In Memoriam:
A Dean Remembered

Glenn Richard Lee served as dean of the School of Medicine from 1978–1984.

This portrait of Lee was painted by Randall Lake in 1985. It is located in the Spencer S. Eccles Health Sciences Library.

 

Glenn Richard Lee, MD
1932–2022

Glenn Richard Lee, MD, former dean in the School of Medicine, passed away at age 90 on December 17, 2022. Lee graduated from East High School in Salt Lake City, attended medical school at the University of Utah, and trained as a hematologist at Boston City Hospital (Harvard Service). After service as a clinical associate for the National Cancer Institute, he completed a fellowship in hematology at the University of Utah School of Medicine, where he went on to research blood disorders, serve as a professor of medicine, and practice hematology. This is also where he met his wife of 50 years, Pamela Ridd Lee.

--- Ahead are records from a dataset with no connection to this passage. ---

-- ==== Sys2Proof/Tests/Slice0.lean ====
section
/-! SUPPORT. Tests of the model, with expected values from 95_test_vectors.md (V, S: its vectors) or written out by hand from
the encoding tables, and a witness for the hypotheses of every obligation that has some. -/

namespace Sys2Proof.Tests

open Sys2Proof.Machine

/-! ## Ill-formed terms are refused by the check (30_encoding.md R55) -/

theorem test_wf_ldi : (Instr.ldi 8 0).wellFormed = false ∧ (Instr.ldi 7 0xFF).wellFormed = true := by decide
theorem test_wf_prn : (Instr.prn 8).wellFormed = false ∧ (Instr.prn 7).wellFormed = true := by decide
theorem test_wf_push : (Instr.push 9).wellFormed = false ∧ (Instr.push 7).wellFormed = true := by decide
theorem test_wf_pop : (Instr.pop 0x2A).wellFormed = false ∧ (Instr.pop 0).wellFormed = true := by decide
theorem test_wf_mul : (Instr.mul 8 0).wellFormed = false ∧ (Instr.mul 0 8).wellFormed = false := by decide
theorem test_wf_add : (Instr.add 8 0).wellFormed = false ∧ (Instr.add 0 8).wellFormed = false := by decide
theorem test_wf_cmp : (Instr.cmp 8 0).wellFormed = false ∧ (Instr.cmp 0 0xFF).wellFormed = false := by decide
theorem test_wf_call : (Instr.call 8).wellFormed = false ∧ (Instr.call 7).wellFormed = true := by decide
theorem test_wf_jmp : (Instr.jmp 0x80).wellFormed = false ∧ (Instr.jmp 7).wellFormed = true := by decide
theorem test_wf_jeq : (Instr.jeq 9).wellFormed = false ∧ (Instr.jeq 7).wellFormed = true := by decide
theorem test_wf_jne : (Instr.jne 8).wellFormed = false ∧ (Instr.jne 7).wellFormed = true := by decide
theorem test_wf_no_operand : Instr.ret.wellFormed = true ∧ Instr.hlt.wellFormed = true := by decide

/-! ## Decoding: words written out from Table E2 (30_encoding.md R57), third byte, second byte, opcode byte -/

theorem test_decode_ldi : decodeTableWord 24 0b001010100000001110000010 = some (.ldi 3 0x2A) := by decide
theorem test_decode_prn : decodeTableWord 16 0b0000010101000111 = some (.prn 5) := by decide
theorem test_decode_push : decodeTableWord 16 0b0000011101000101 = some (.push 7) := by decide
theorem test_decode_pop : decodeTableWord 16 0b0000000101000110 = some (.pop 1) := by decide
theorem test_decode_mul : decodeTableWord 24 0b000000100000010110100010 = some (.mul 5 2) := by decide
theorem test_decode_add : decodeTableWord 24 0b000000010000000010100000 = some (.add 0 1) := by decide
theorem test_decode_cmp : decodeTableWord 24 0b000001000000001110100111 = some (.cmp 3 4) := by decide
theorem test_decode_call : decodeTableWord 16 0b0000001001010000 = some (.call 2) := by decide
theorem test_decode_ret : decodeTableWord 8 0b00010001 = some .ret := by decide
theorem test_decode_jmp : decodeTableWord 16 0b0000011001010100 = some (.jmp 6) := by decide
theorem test_decode_jeq : decodeTableWord 16 0b0000001001010101 = some (.jeq 2) := by decide
theorem test_decode_jne : decodeTableWord 16 0b0000010001010110 = some (.jne 4) := by decide
theorem test_decode_hlt : decodeTableWord 8 0b00000001 = some .hlt := by decide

Lee loved books and dedicated his talents as both a contributor and lead editor to several editions of the medical textbook Wintrobe’s Clinical Hematology. He was appointed dean of the School of Medicine in 1978, a role he occupied for six years before becoming chief of staff at the Veterans Administration Hospital in Salt Lake City. In 1995, Lee retired.

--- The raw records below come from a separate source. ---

-- ==== Sys2Proof/Decode.lean ====
section
/-! DEFINITION. The words of the table. No row of spec/opcode_table.json has bits: the commands of the VA2360 are register accesses,
descriptors, console lines and events of the world outside, none of them an instruction word. -/

namespace Sys2Proof

/-- The command that a word of the table spells: none, since no row has bits. -/
def decodeTableWord (nbits w : Nat) : Option Instr :=
  match nbits, w with
  | _, _ => none

end Sys2Proof
end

A devoted husband and father, Lee was the son of a big band leader and developed his own skills into becoming a talented jazz pianist. He was Life Master in Bridge, a feat that requires earning 300 or more masterpoints as recorded by the American Bridge Contract League.

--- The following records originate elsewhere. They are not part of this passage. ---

/-- The registers of a page PIN/PER. -/
def pinRows : List RegRow :=
  [/- PIN_CFGx_n -/ ⟨0x0, 64, 0x4, 0x218, 0x0, 0x170000, 0x600000, 0x0, 0x0, 0xFFF, 0x0⟩,
   /- PIN_INx -/ ⟨0x100, 4, 0x4, 0x0, 0x0, 0xFFFF, 0x0, 0x0, 0x0, 0x0, 0x0⟩,
   /- PIN_OUTx -/ ⟨0x110, 4, 0x4, 0x0, 0xFFFF, 0x0, 0x0, 0x0, 0x0, 0x0, 0x0⟩,
   /- PIN_SETx -/ ⟨0x120, 4, 0x4, 0x0, 0x0, 0x0, 0x0, 0x0, 0xFFFF, 0x0, 0x0⟩,
   /- PIN_CLRx -/ ⟨0x130, 4, 0x4, 0x0, 0x0, 0x0, 0x0, 0x0, 0xFFFF, 0x0, 0x0⟩,
   /- PIN_LOCKx -/ ⟨0x140, 4, 0x4, 0x0, 0x0, 0x0, 0x0, 0x0, 0xFF00FFFF, 0x0, 0x0⟩,
   /- PIN_IRQ_SEL -/ ⟨0x180, 1, 0x0, 0x0, 0xFFFFFFFF, 0x0, 0x0, 0x0, 0x0, 0x0, 0x0⟩,
   /- PIN_IRQ_EDGE -/ ⟨0x184, 1, 0x0, 0x0, 0xFFFFFFFF, 0x0, 0x0, 0x0, 0x0, 0x0, 0x0⟩,
   /- PIN_IRQ_STS -/ ⟨0x188, 1, 0x0, 0x0, 0x0, 0x0, 0xFFFF, 0x0, 0x0, 0x0, 0x0⟩,
   /- PIN_OWT_CFG -/ ⟨0x190, 1, 0x0, 0xA, 0xFF, 0x0, 0x0, 0x0, 0x0, 0x0, 0x0⟩,
   /- PER_EN -/ ⟨0x200, 1, 0x0, 0x0, 0x0, 0xF0000, 0x0, 0x0, 0x0, 0xFFFF, 0x0⟩,
   /- PER_CONFLICT -/ ⟨0x204, 1, 0x0, 0x0, 0x0, 0x0, 0xFFFFF, 0x0, 0x0, 0x0, 0x0⟩,
   /- UART_CFG -/ ⟨0x400, 2, 0x40, 0x3641, 0x1FFFFFF, 0x0, 0x0, 0x0, 0x0, 0x0, 0x0⟩,
   /- UART_TX -/ ⟨0x404, 2, 0x40, 0x0, 0x0, 0x0, 0x0, 0x0, 0xFF, 0x0, 0x0⟩,
   /- UART_RX -/ ⟨0x408, 2, 0x40, 0x0, 0x0, 0xFFF, 0x0, 0x0, 0x0, 0x0, 0x0⟩,
   /- UART_STS -/ ⟨0x40C, 2, 0x40, 0x0, 0x0, 0x47F7F, 0x30000, 0x0, 0x0, 0x0, 0x0⟩,
   /- SPI_CFG -/ ⟨0x500, 2, 0x40, 0x1C31, 0x3FFFF, 0x0, 0x0, 0x0, 0x0, 0x0, 0x0⟩,
   /- SPI_TX -/ ⟨0x504, 2, 0x40, 0x0, 0x0, 0x0, 0x0, 0x0, 0xFFFFFFFF, 0x0, 0x0⟩,
   /- SPI_RX -/ ⟨0x508, 2, 0x40, 0x0, 0x0, 0xFFFFFFFF, 0x0, 0x0, 0x0, 0x0, 0x0⟩,
   /- SPI_STS -/ ⟨0x50C, 2, 0x40, 0x0, 0x0, 0x11F1F, 0x20000, 0x0, 0x0, 0x0, 0x0⟩,
   /- I2C_CFG -/ ⟨0x600, 2, 0x40, 0x0, 0x7, 0x0, 0x0, 0x0, 0x0, 0x0, 0x0⟩,
   /- I2C_CMD -/ ⟨0x604, 2, 0x40, 0x0, 0x0, 0x0, 0x0, 0x0, 0xFFFFF, 0x0, 0x0⟩,
   /- I2C_TX -/ ⟨0x608, 2, 0x40, 0x0, 0x0, 0x0, 0x0, 0x0, 0xFF, 0x0, 0x0⟩,
   /- I2C_RX -/ ⟨0x60C, 2, 0x40, 0x0, 0x0, 0xFF, 0x0, 0x0, 0x0, 0x0, 0x0⟩,
   /- I2C_STS -/ ⟨0x610, 2, 0x40, 0x0, 0x0, 0x3FFFF1, 0xE, 0x0, 0x0, 0x0, 0x0⟩,
   /- SSI_CFG -/ ⟨0x700, 2, 0x40, 0x1704, 0xFFFF3FFF, 0x0, 0x0, 0x0, 0x0, 0x0, 0x0⟩,
   /- SSI_CTL -/ ⟨0x704, 2, 0x40, 0x0, 0x0, 0x0, 0x0, 0x0, 0x1, 0x0, 0x0⟩,
   /- SSI_POS -/ ⟨0x708, 2, 0x40, 0x0, 0x0, 0xFFFFFFFF, 0x0, 0x0, 0x0, 0x0, 0x0⟩,
   /- SSI_STAMP_LO -/ ⟨0x70C, 2, 0x40, 0x0, 0x0, 0xFFFFFFFF, 0x0, 0x0, 0x0, 0x0, 0x0⟩,
   /- SSI_STAMP_HI -/ ⟨0x710, 2, 0x40, 0x0, 0x0, 0xFFFFFFFF, 0x0, 0x0, 0x0, 0x0, 0x0⟩,
   /- SSI_STS -/ ⟨0x714, 2, 0x40, 0x0, 0x0, 0x1, 0x2, 0x0, 0x0, 0x0, 0x0⟩,
   /- BANK_CFGb -/ ⟨0x800, 8, 0x10, 0x0, 0xF, 0xFFF0010, 0x0, 0x0, 0x0, 0x0, 0x0⟩,
   /- BANK_DIFFb -/ ⟨0x804, 8, 0x10, 0x0, 0xFFFFFF, 0x0, 0x0, 0x0, 0x0, 0x0, 0x0⟩,
   /- BANK_PINVb -/ ⟨0x808, 8, 0x10, 0x0, 0xFFFFFF, 0x0, 0x0, 0x0, 0x0, 0x0, 0x0⟩]

/-- The registers of a page XQ. -/
def xqRows : List RegRow :=
  [/- XQ_CTL -/ ⟨0x0, 1, 0x0, 0x1000000, 0x1FF0005, 0x0, 0x0, 0x2, 0x8, 0x0, 0x0⟩,
   /- XQ_BIND -/ ⟨0x4, 1, 0x0, 0x0, 0x3FF, 0x0, 0x0, 0x0, 0x0, 0x0, 0x0⟩,
   /- XQ_STS -/ ⟨0x8, 1, 0x0, 0x200000, 0x0, 0x2FFFFFFF, 0x10000000, 0x0, 0x0, 0x0, 0x0⟩,
   /- XQ_PUSHED -/ ⟨0xC, 1, 0x0, 0x0, 0x0, 0xFFFFFFFF, 0x0, 0x0, 0x0, 0x0, 0x0⟩,
   /- XQ_POPPED -/ ⟨0x10, 1, 0x0, 0x0, 0x0, 0xFFFFFFFF, 0x0, 0x0, 0x0, 0x0, 0x0⟩,
   /- XQ_FLUSHED -/ ⟨0x14, 1, 0x0, 0x0, 0x0, 0xFFFFFFFF, 0x0, 0x0, 0x0, 0x0, 0x0⟩,
   /- XQ_DISCARD -/ ⟨0x18, 1, 0x0, 0x0, 0x0, 0xFFFFFFFF, 0x0, 0x0, 0x0, 0x0, 0x0⟩,
   /- XQ_ERR -/ ⟨0x1C, 1, 0x0, 0x0, 0x0, 0xFFFF, 0x0, 0x0, 0x80000000, 0x0, 0x0⟩]

/-- The registers of a page REGION. -/
def regionRows : List RegRow :=
  [/- REGION_WDG_CTLk -/ ⟨0x800, 32, 0x8, 0x2710, 0xB0FFFFFF, 0x0, 0x0, 0x0, 0x0, 0x0, 0x0⟩,
   /- REGION_WDG_STSk -/ ⟨0x804, 32, 0x8, 0x0, 0x0, 0x60FFFFFF, 0x80000000, 0x0, 0x0, 0x0, 0x0⟩,
   /- REGION_FREEZE -/ ⟨0x900, 1, 0x0, 0x0, 0x1, 0x6, 0x0, 0x0, 0x0, 0x0, 0x0⟩,
   /- REGION_CODE_ERR -/ ⟨0x904, 1, 0x0, 0x0, 0x0, 0xFFFF, 0x0, 0x0, 0x80000000, 0x0, 0x0⟩,
   /- REGION_COLMAP -/ ⟨0xA00, 1, 0x0, 0x10101010, 0x0, 0xBF3F3F3F, 0x0, 0x0, 0x0, 0x0, 0x0⟩,
   /- REGION_LT_CTL -/ ⟨0xA04, 1, 0x0, 0x0, 0x1, 0x0, 0x0, 0x0, 0x0, 0x0, 0x0⟩,
   /- REGION_LT_FAULT -/ ⟨0xA08, 1, 0x0, 0x0, 0x0, 0xFF7FFF, 0x80000000, 0x0, 0x0, 0x0, 0x0⟩,
   /- REGION_ISO_STS -/ ⟨0xA0C, 1, 0x0, 0x100, 0x0, 0x1FF, 0x0, 0x0, 0x0, 0x0, 0x0⟩,
   /- REGION_SPR_MAPc -/ ⟨0xB00, 4, 0x4, 0xF0F0F0F, 0x0, 0x1F1F1F1F, 0x0, 0x0, 0x0, 0x0, 0x0⟩,
   /- REGION_FIRN_MAPf -/ ⟨0xB10, 2, 0x4, 0x12121212, 0x0, 0x3F3F3F3F, 0x0, 0x0, 0x0, 0x0, 0x0⟩,
   /- REGION_FIRN_ECC -/ ⟨0xB18, 1, 0x0, 0x0, 0x0, 0xFFFFFF, 0x0, 0x0, 0x80000000, 0x0, 0x0⟩,
   /- REGION_FIRN_UE -/ ⟨0xB1C, 1, 0x0, 0x0, 0x0, 0x7FFFF, 0x80000000, 0x0, 0x0, 0x0, 0x0⟩,
   /- REGION_FIRN_COLL -/ ⟨0xB20, 1, 0x0, 0x0, 0x0, 0xFFFFFF, 0x0, 0x0, 0x80000000, 0x0, 0x0⟩,
   /- REGION_MSCRUB -/ ⟨0xB24, 1, 0x0, 0xA8, 0xBF, 0x40, 0x0, 0x0, 0x0, 0x0, 0x0⟩,
   /- REGION_SPR_STS -/ ⟨0xB28, 1, 0x0, 0x0, 0x0, 0xFFFF, 0x80000000, 0x0, 0x0, 0x0, 0x0⟩,
   /- REGION_EVX_FIRE -/ ⟨0xC00, 1, 0x0, 0x0, 0x0, 0x0, 0x0, 0x0, 0xFF, 0x0, 0x0⟩,
   /- REGION_EVX_STS -/ ⟨0xC04, 1, 0x0, 0x0, 0x0, 0xFF0000, 0x0, 0x0, 0x0, 0x0, 0xFFFF⟩,
   /- REGION_EVX_OUTk -/ ⟨0xC10, 8, 0x4, 0x0, 0x0, 0xFFFFFFFF, 0x0, 0x0, 0x0, 0x0, 0x0⟩,
   /- REGION_EVX_INk -/ ⟨0xC30, 8, 0x4, 0x0, 0x0, 0xFFFFFFFF, 0x0, 0x0, 0x0, 0x0, 0x0⟩,
   /- REGION_PR_STS -/ ⟨0xD00, 1, 0x0, 0x0, 0x0, 0xFF02FF, 0x80000100, 0x0, 0x0, 0x0, 0x0⟩,
   /- REGION_PR_ERR -/ ⟨0xD04, 1, 0x0, 0xFFFF0000, 0x0, 0xFFFFFFFF, 0x0, 0x0, 0x0, 0x0, 0x0⟩,
   /- REGION_PR_IMG -/ ⟨0xD08, 1, 0x0, 0x0, 0x0, 0xFFFFFFFF, 0x0, 0x0, 0x0, 0x0, 0x0⟩,
   /- REGION_PR_VER -/ ⟨0xD0C, 1, 0x0, 0x0, 0x0, 0xFFFFFFFF, 0x0, 0x0, 0x0, 0x0, 0x0⟩,
   /- REGION_PR_TIME -/ ⟨0xD10, 1, 0x0, 0x0, 0x0, 0xFFFFFFFF, 0x0, 0x0, 0x0, 0x0, 0x0⟩]

/-- The registers of a page LANE. -/
def laneRows : List RegRow :=
  [/- LANE_CTL -/ ⟨0x0, 1, 0x0, 0x0, 0x1F, 0x0, 0x0, 0x0, 0x1E0, 0x0, 0x0⟩,
   /- LANE_STS -/ ⟨0x4, 1, 0x0, 0x0, 0x0, 0xFF7FFF, 0x8000, 0x0, 0x0, 0x0, 0x0⟩,
   /- LANE_FFE -/ ⟨0x8, 1, 0x0, 0x12370, 0xF7FFF, 0x0, 0x0, 0x0, 0x0, 0x0, 0x0⟩,
   /- LANE_ERR -/ ⟨0xC, 1, 0x0, 0x0, 0x0, 0x7FFFFFFF, 0x0, 0x0, 0x80000000, 0x0, 0x0⟩,
   /- LANE_RM -/ ⟨0x10, 1, 0x0, 0x10, 0x0, 0x1F, 0x0, 0x0, 0x0, 0x0, 0x0⟩,
   /- LANE_RM_CNT -/ ⟨0x14, 1, 0x0, 0x0, 0x0, 0xFFFFFFFF, 0x0, 0x0, 0x0, 0x0, 0x0⟩,
   /- LANE_ES_CTL -/ ⟨0x18, 1, 0x0, 0x0, 0x7FFFE, 0x80000, 0x100000, 0x1, 0x0, 0x0, 0x0⟩,
   /- LANE_ES_ERR -/ ⟨0x1C, 1, 0x0, 0x0, 0x0, 0xFFFFFFFF, 0x0, 0x0, 0x0, 0x0, 0x0⟩,
   /- LANE_EYE -/ ⟨0x20, 1, 0x0, 0x0, 0x0, 0x1FFFF, 0x0, 0x0, 0x0, 0x0, 0x0⟩]

/-- The registers of a page GRP. -/
def grpRows : List RegRow :=
  [/- GRP_CTL -/ ⟨0x0, 1, 0x0, 0x70, 0xFF, 0x0, 0x0, 0x0, 0x100, 0x0, 0x0⟩,
   /- GRP_RATE -/ ⟨0x4, 1, 0x0, 0x9D5B34, 0x1FFFFFF, 0x0, 0x0, 0x0, 0x0, 0x0, 0x0⟩,
   /- GRP_REF -/ ⟨0x8, 1, 0x0, 0x2625A, 0x7FFFF, 0x0, 0x0, 0x0, 0x0, 0x0, 0x0⟩,
   /- GRP_STS -/ ⟨0xC, 1, 0x0, 0x0, 0x0, 0xF1F, 0x70000, 0x0, 0x0, 0x0, 0x0⟩,
   /- GRP_MAP -/ ⟨0x10, 1, 0x0, 0x4688, 0x0, 0xFFFF, 0x0, 0x0, 0x0, 0x0, 0x0⟩]

/-- The registers of a page PEL. -/
def pelRows : List RegRow :=
  [/- PEL_PCTL -/ ⟨0x0, 1, 0x0, 0x0, 0xF1, 0x0, 0x0, 0x6, 0x0, 0x0, 0x0⟩,
   /- PEL_PSTS -/ ⟨0x4, 1, 0x0, 0xFFF00, 0x0, 0x2FFFF7, 0x100000, 0x0, 0x0, 0x0, 0x0⟩,
   /- PEL_CRSPLIT -/ ⟨0x8, 1, 0x0, 0x10CC2004, 0xFFFFFFFF, 0x0, 0x0, 0x0, 0x0, 0x0, 0x0⟩,
   /- PEL_DELAY -/ ⟨0xC, 1, 0x0, 0x0, 0x0, 0x800FFFFF, 0x0, 0x0, 0x0, 0x0, 0x0⟩,
   /- PEL_ASYM -/ ⟨0x10, 1, 0x0, 0x0, 0xFFFF, 0x0, 0x0, 0x0, 0x0, 0x0, 0x0⟩,
   /- PEL_ERR -/ ⟨0x14, 1, 0x0, 0x0, 0x0, 0x7FFFFFFF, 0x0, 0x0, 0x80000000, 0x0, 0x0⟩,
   /- PEL_LEDGERv -/ ⟨0x20, 4, 0x4, 0x0, 0x0, 0xC03FFFFF, 0x0, 0x0, 0x0, 0x0, 0x0⟩,
   /- PEL_RANGE -/ ⟨0x30, 1, 0x0, 0x0, 0x0, 0x1FFFFFF, 0x0, 0x0, 0x0, 0x0, 0x0⟩,
   /- PEL_FRAMES_TX -/ ⟨0x34, 1, 0x0, 0x0, 0x0, 0xFFFFFFFF, 0x0, 0x0, 0x0, 0x0, 0x0⟩,
   /- PEL_FRAMES_RX -/ ⟨0x38, 1, 0x0, 0x0, 0x0, 0xFFFFFFFF, 0x0, 0x0, 0x0, 0x0, 0x0⟩]

/-- The registers of a page PEL 0. -/
def pelnetRows : List RegRow :=
  [/- PEL_CFG -/ ⟨0x800, 1, 0x0, 0x0, 0x33, 0xC, 0x0, 0x0, 0x0, 0x0, 0x0⟩,
   /- PEL_ADDR -/ ⟨0x804, 1, 0x0, 0xFFF, 0x0, 0x7FFFFFF, 0x0, 0x0, 0x0, 0x0, 0x0⟩,
   /- PEL_CTL -/ ⟨0x808, 1, 0x0, 0x0, 0x0, 0x0, 0x0, 0x0, 0x3, 0x0, 0x0⟩,
   /- PEL_PHASE -/ ⟨0x80C, 1, 0x0, 0x0, 0x0, 0x3FFFFF, 0x0, 0x0, 0x0, 0x0, 0x0⟩,
   /- PEL_AGE -/ ⟨0x810, 1, 0x0, 0x0, 0x0, 0xFFFFFFFF, 0x0, 0x0, 0x0, 0x0, 0x0⟩,
   /- PEL_RTIME_LO -/ ⟨0x814, 1, 0x0, 0x0, 0x0, 0xFFFFFFFF, 0x0, 0x0, 0x0, 0x0, 0x0⟩,
   /- PEL_RTIME_HI -/ ⟨0x818, 1, 0x0, 0x0, 0x0, 0xFFFFFFFF, 0x0, 0x0, 0x0, 0x0, 0x0⟩]

/-- The registers of a page GRM/FLT. -/
def grmRows : List RegRow :=
  [/- GRM_CFG -/ ⟨0x0, 1, 0x0, 0x31, 0x0, 0x3F, 0x0, 0x0, 0x0, 0x0, 0x0⟩,
   /- GRM_STS -/ ⟨0x4, 1, 0x0, 0x0, 0x0, 0xFFFF, 0xFFFF0000, 0x0, 0x0, 0x0, 0x0⟩,
   /- GRM_SBU -/ ⟨0x8, 1, 0x0, 0x0, 0x0, 0xFFFFFF, 0x0, 0x0, 0x80000000, 0x0, 0x0⟩,
   /- GRM_MBU -/ ⟨0xC, 1, 0x0, 0x0, 0x0, 0xFFFFFF, 0x0, 0x0, 0x80000000, 0x0, 0x0⟩,
   /- GRM_MBU_POS -/ ⟨0x10, 1, 0x0, 0x0, 0x0, 0x3FFFFF, 0x80000000, 0x0, 0x0, 0x0, 0x0⟩,
   /- GRM_SELF -/ ⟨0x14, 1, 0x0, 0x0, 0x0, 0xFFFF, 0x70000, 0x0, 0x80000000, 0x0, 0x0⟩,
   /- GRM_PERSIST -/ ⟨0x18, 1, 0x0, 0x0, 0x0, 0xFFFFF, 0x80000000, 0x0, 0x0, 0x0, 0x0⟩,
   /- GRM_RCYCn -/ ⟨0x40, 16, 0x4, 0x0, 0x0, 0xFFFFFFFF, 0x0, 0x0, 0x0, 0x0, 0x0⟩,
   /- FLT_LSk_CTL -/ ⟨0x100, 8, 0x10, 0x19042, 0x3FFFFCFF, 0x0, 0x0, 0x0, 0x0, 0x0, 0x0⟩,
   /- FLT_LSk_STS -/ ⟨0x104, 8, 0x10, 0x0, 0x0, 0xFFFF0001, 0xE, 0x0, 0x0, 0x0, 0x0⟩,
   /- FLT_LSk_POS -/ ⟨0x108, 8, 0x10, 0x0, 0x0, 0xFFFFFF3F, 0x0, 0x0, 0x0, 0x0, 0x0⟩,
   /- FLT_MOR_STS -/ ⟨0x200, 1, 0x0, 0x100000, 0x0, 0x17FFFF, 0x80000, 0x0, 0x0, 0x0, 0x0⟩,
   /- FLT_RET_REG -/ ⟨0x204, 1, 0x0, 0x0, 0x0, 0xFFFF, 0x0, 0x0, 0x0, 0x0, 0x0⟩,
   /- FLT_RET_SPK0 -/ ⟨0x208, 1, 0x0, 0x0, 0x0, 0xFFFFFFFF, 0x0, 0x0, 0x0, 0x0, 0x0⟩,
   /- FLT_RET_SPK1 -/ ⟨0x20C, 1, 0x0, 0x0, 0x0, 0xFFFF, 0x0, 0x0, 0x0, 0x0, 0x0⟩,
   /- FLT_RET_MISC -/ ⟨0x210, 1, 0x0, 0x0, 0x0, 0xFFFF, 0x0, 0x0, 0x0, 0x0, 0x0⟩]

/-- The registers of a page BIST. -/
def bistRows : List RegRow :=
  [/- BIST_CTL -/ ⟨0x0, 1, 0x0, 0x8A, 0x1FF, 0x0, 0x0, 0x0, 0x0, 0x0, 0x0⟩,
   /- BIST_STS -/ ⟨0x4, 1, 0x0, 0x0, 0x0, 0x1FFF7, 0x0, 0x0, 0x0, 0x0, 0x0⟩,
   /- BIST_PASS -/ ⟨0x8, 1, 0x0, 0x0, 0x0, 0xFFFFFFFF, 0x0, 0x0, 0x0, 0x0, 0x0⟩,
   /- BIST_PAT -/ ⟨0xC, 1, 0x0, 0x0, 0x0, 0x3FFFF, 0x0, 0x0, 0x0, 0x0, 0x0⟩,
   /- BIST_LAST -/ ⟨0x10, 1, 0x0, 0x0, 0x0, 0x1FFFFF, 0x0, 0x0, 0x0, 0x0, 0x0⟩,
   /- BIST_WAIT -/ ⟨0x14, 1, 0x0, 0x0, 0x0, 0xFFFF, 0x0, 0x0, 0x0, 0x0, 0x0⟩,
   /- BIST_WINn_CTL -/ ⟨0x100, 16, 0x10, 0x10000, 0xFFFF000F, 0x0, 0x0, 0x0, 0x0, 0x0, 0x0⟩,
   /- BIST_WINn_START -/ ⟨0x104, 16, 0x10, 0x0, 0xFFFFFFFF, 0x0, 0x0, 0x0, 0x0, 0x0, 0x0⟩,
   /- BIST_WINn_END -/ ⟨0x108, 16, 0x10, 0x0, 0xFFFFFFFF, 0x0, 0x0, 0x0, 0x0, 0x0, 0x0⟩]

Lee loved spending time with his family and is survived by his younger sister, Linda Lee Fox; his two daughters, Jennifer Lee Todd and Cynthia Lee McAllister; his grandchildren, Glenn Michael Todd, Matthew Joseph Todd, Sarah Lynn McAllister Kauer, Emily Jane McAllister Brown, Abby Lee McAllister, and Joshua Adam McAllister; and two great grandsons: Oliver James Kauer and Kalvin Samuel Kauer.

 

“Dr. Lee was the dean for my last two years of medical school. He was highly respected and well-liked by all. I never formally met Dr. Lee, but during my second year of medical school, I was invited to present a research project at the student meetings in Carmel, California. Dean Lee sent me a handwritten personal note congratulating me on what was a very modest recognition. In it he said that such an honor “predicted great things” for my future. As a pretty average student in a class of superstars, I appreciated the unexpected encouragement from the leader of the medical school, and obviously I never forgot it.”